For that reason, though, none of this could be possible without their third partner, Waverly Color Company, a producer of high-end tattoo ink run by Bill Stevenson. Also co-founder Waverly Brewing in Hampden, he operates out of a studio just down the street from Mount Royal’s Remington shop. With the closure of non-essential businesses and the tattoo trade on hiatus, his stockpile of plastic bottles was the last piece of the puzzle, being another in-demand item with a backorder through summer.
“It was the perfect fit at the right time,” says Stevenson, whose right-hand man is working the line, too. “The nature of community is to immediately figure out what can be done for your people, it’s a natural reaction to think what can I do. And that's what we’re doing.”
Labels applied to sanitizer bottles. -Jasper Dudley
The finished product. -Jasper Dudley
These days, Boicourt is running the logistics from home, having had a high-risk lung condition since childhood, while his Meadworks teammates, like general manager Elliot Madre, act as his eyes and ears on the ground. In addition to wrangling orders, Mount Royal co-owner Pat Illes helps oversee operations at the warehouse, while Williams has been churning out liquid soap back in Remington, teaming up with Bayview’s Pompeian Olive Oil to source a larger tank for increased production.
Their soap bars are flying off the shelves, too, with large donations made to the Douglas Homes in East Baltimore and the Maryland Correctional Institution for Women in Jessup.
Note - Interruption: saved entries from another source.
-- ==== Sys2Proof/Machine/Scan.lean ====
section
/-! DEFINITION. The test access port (R502, R503) and the boundary register, whose cells follow the land map (R486–R488). -/

namespace Sys2Proof.Machine

/-! ## The land map (R486–R488) -/

/-- A low-speed signal (Table 17-6) that has a boundary cell. -/
inductive Pin where
  | xspiClk | xspiDqs | xspiCsN | xspiRstN | xspiDq (n : Nat) | i3cScl | i3cSda | resetN | perstN | pwrgood | headSelN | alertN
  | thermtripN | obs (n : Nat) | obsReq | obsAck
deriving DecidableEq, Repr

/-- A land with a boundary cell: a lane's, a reference clock's, or a low-speed signal's (Table 17-2). -/
inductive Land where
  | tx (port lane : Nat) (positive : Bool)
  | rx (port lane : Nat) (positive : Bool)
  | lrefclk (e : Nat) (positive : Bool)
  | prefclk (positive : Bool)
  | pin (p : Pin)
deriving DecidableEq, Repr

/-- The lane land at a depth and an along coordinate of the band of edge die e (R487). -/
def laneAt (e depth along : Nat) : Option Land :=
  let k := (along - 13) / 10
  let o := (along - 13) % 10
  if along < 13 || 8 < k || o == 0 || o == 9 then none
  else if depth == 3 then some (.tx (9 * e + k) ((o - 1) / 2) (o % 2 == 1))
  else if depth == 7 then some (.rx (9 * e + k) ((o - 1) / 2) (o % 2 == 1))
  else none

/-- The reference clocks' lands (Table 17-2). -/
def clockAt (y x : Nat) : Option Land :=
  match y, x with
  | 5, 11 => some (.lrefclk 0 true)
  | 5, 12 => some (.lrefclk 0 false)
  | 5, 103 => some (.prefclk true)
  | 5, 104 => some (.prefclk false)
  | 11, 110 => some (.lrefclk 1 true)
  | 12, 110 => some (.lrefclk 1 false)
  | 110, 11 => some (.lrefclk 2 true)
  | 110, 12 => some (.lrefclk 2 false)
  | 11, 5 => some (.lrefclk 3 true)
  | 12, 5 => some (.lrefclk 3 false)
  | _, _ => none

/-- The signals of the corners but for the test access port and VSNS (Table 17-3). -/
def cornerAt (y x : Nat) : Option Pin :=
  if y == 6 && x ≤ 10 then
    (match x with
      | 1 => some .xspiClk
      | 2 => some .xspiDqs
      | 3 => some .xspiCsN
      | 4 => some .xspiRstN
      | _ => some (.xspiDq (x - 5)))
  else if y == 7 && x ≤ 10 then
    (match x with
      | 1 => some (.xspiDq 6)
      | 2 => some (.xspiDq 7)
      | 4 => some .i3cScl
      | 5 => some .i3cSda
      | _ => none)
  else if y == 8 && x ≤ 10 then
    (match x with
      | 3 => some .resetN
      | 4 => some .perstN
      | 5 => some .pwrgood
      | 6 => some .headSelN
      | 7 => some .alertN
      | 8 => some .thermtripN
      | _ => none)
  else if 105 ≤ x && x ≤ 112 && (y == 2 || y == 4 || y == 6 || y == 8) then some (.obs (8 * (y / 2 - 1) + (x - 105)))
  else if y == 10 && x == 105 then some .obsReq
  else if y == 10 && x == 106 then some .obsAck
  else none

/-- The land y:x, where it has a boundary cell. -/
def landAt (y x : Nat) : Option Land :=
  let mid (v : Nat) : Bool := decide (11 ≤ v) && decide (v ≤ 104)
  let lane : Option Land :=
    if mid x && decide (y ≤ 10) then laneAt 0 y x
    else if mid y && decide (105 ≤ x) then laneAt 1 (115 - x) y
    else if mid x && decide (105 ≤ y) then laneAt 2 (115 - y) x
    else if mid y && decide (x ≤ 10) then laneAt 3 x y
    else none
  (lane.or (clockAt y x)).or ((cornerAt y x).map Land.pin)

/-! ## The boundary register (R502) -/

/-- What a cell of a land holds: the level of an input, the data of an output, or the control of an output. -/
inductive CellKind where
  | input | output | control
deriving DecidableEq, Repr

/-- The cells of a land in their order. -/
def Land.cells : Land → List CellKind
  | .tx _ _ _ => [.output]
  | .rx _ _ _ => [.input]
  | .lrefclk _ _ => [.input]
  | .prefclk _ => [.input]
  | .pin p =>
    match p with
    | .xspiDq _ => [.input, .output, .control]
    | .xspiDqs => [.input, .output, .control]
    | .i3cSda => [.input, .output, .control]
    | .xspiClk => [.output, .control]
    | .xspiCsN => [.output, .control]
    | .xspiRstN => [.output, .control]
    | .alertN => [.output, .control]
    | .thermtripN => [.output, .control]
    | .obs _ => [.output, .control]
    | .obsReq => [.output, .control]
    | _ => [.input]

/-- The lands with cells in ascending order of row and then column, each with its cells. -/
def boundaryCells : List (Land × CellKind) :=
  (List.range 114).flatMap (fun y => (List.range 114).flatMap (fun x =>
    ((landAt (y + 1) (x + 1)).elim [] (fun l => l.cells.map (fun k => (l, k))))))

/-- The level that a cell captures, where State holds it: inputs and outputs of the low-speed signals. Of every other cell it is none. -/
def Dev.cellLevel (d : Dev) (c : Land × CellKind) : Option Bool :=
  match c with
  | (.pin .resetN, _) => some (!d.boot.resetLow)
  | (.pin .perstN, _) => some (!d.boot.perstLow)
  | (.pin .headSelN, _) => some d.boot.headSelN
  | (.pin .alertN, .output) => some (!d.alert)
  | (.pin .thermtripN, .output) => some (!d.thermtrip)
  | (.pin (.obs n), .output) => some (bit n d.obs.out.toNat)
  | (.pin .obsReq, .output) => some d.obs.req
  | (.pin .obsAck, _) => some d.obs.ack
  | _ => none

/-- What the boundary register captures: cell i, counted in the order of the lands, is bit i (DEDUCED, log 28); of lands whose level is no
state of the device, and of control cells, a free value. -/
def Dev.capture (d : Dev) : BitVec 698 :=
  let free := (Config.padSample d.free).toNat
  BitVec.ofNat 698 ((boundaryCells.zipIdx.map (fun (c : (Land × CellKind) × Nat) =>
    b2n ((d.cellLevel c.1).getD (bit c.2 free)) * 2 ^ c.2)).sum)

/-! ## Instructions (Table 17-10) -/

/-- Instructions that hold the device in cold reset. -/
def TapIr.holds (i : TapIr) : Bool :=
  match i with
  | .extest => true
  | .clamp => true
  | .highz => true
  | .extestPulse => true
  | .extestTrain => true
  | _ => false

/-- The data register of an instruction: CLAMP and HIGHZ put the bypass register between TDI and TDO, as IEEE 1149.1 says (PRESUMED, log
28). -/
def TapIr.dataRegister (i : TapIr) : TapDr :=
  match i with
  | .idcode => .identification tapIdcode
  | .bypass => .bypass
  | .clamp => .bypass
  | .highz => .bypass
  | _ => .boundary

/-- An instruction is loaded: a holding one puts the device in cold reset; IDCODE, BYPASS and SAMPLE/PRELOAD end the hold. -/
def Dev.loadIr (d : Dev) (i : TapIr) (up : StartUp) : Dev :=
  let held := d.boot.scanHold
  let d := { d with tap := { d.tap with ir := i, dr := i.dataRegister } }
  if i.holds then
    let d := { d with boot := { d.boot with scanHold := true } }
    if held then d else d.reset_ 1 up
  else if held then ({ d with boot := { d.boot with scanHold := false } } : Dev).bringUp up
  else d

/-- SAMPLE_PRELOAD: the boundary register captures the pads. -/
def samplePreload (d : Dev) (up : StartUp) : Dev :=
  let d := { d with tap := { d.tap with boundary := d.capture } }
  d.fresh.loadIr .samplePreload up

/-- A code of the instruction register (Table 17-10). -/
def tapOf (code : BitVec 8) : TapIr :=
  match code.toNat with
  | 0x00 => .extest
  | 0x01 => .idcode
  | 0x02 => .samplePreload
  | 0x04 => .clamp
  | 0x05 => .highz
  | 0x0C => .extestPulse
  | 0x0D => .extestTrain
  | _ => .bypass

/-- BYPASS: 0xFF or an unlisted code; a code that Table 17-10 lists is the instruction it lists. -/
def loadCode (d : Dev) (code : BitVec 8) (up : StartUp) : Dev :=
  if tapOf code == .samplePreload then samplePreload d up else d.loadIr (tapOf code) up

/-- TRST_N_ASSERT: the port is reset, with IDCODE in its instruction register, and a hold ends. -/
def trstNAssert (d : Dev) (up : StartUp) : Dev := d.loadIr .idcode up

end Sys2Proof.Machine
end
Sanitizer has also been handed out to the Service Employees International Union’s local chapter and the nonprofit Baltimore Harm Reduction Coalition.
“We realized early on that this pandemic is going to infect everyone, but it’s going to affect certain segments of our population worse than others,” says Illes, noting a pay-it-forward option for purchases that benefit local community organizations in need. “We want to make sure everyone in our community is getting the resources they need to protect themselves.”
For Mount Royal, this newfound mission has given them new meaning, and it might live on past the days of this current pandemic.
“We haven’t thought about what an end date would look like, but we hope this is a jumping off point for us,” says Kiffer. She and her teammates are excited by the possibility of providing jobs and essential products using their environmentally and ethically sourced ethos for the city and state in the long term.
“There’s this broader idea that manufacturing needs to be more regional going forward, because what happens when the next crisis happens?,” says Williams. “Maybe we’ll be a little bit better prepared here in Baltimore. This is an ode to the city’s manufacturing history, for sure, and we’re humbled to be a part of it in some small way.”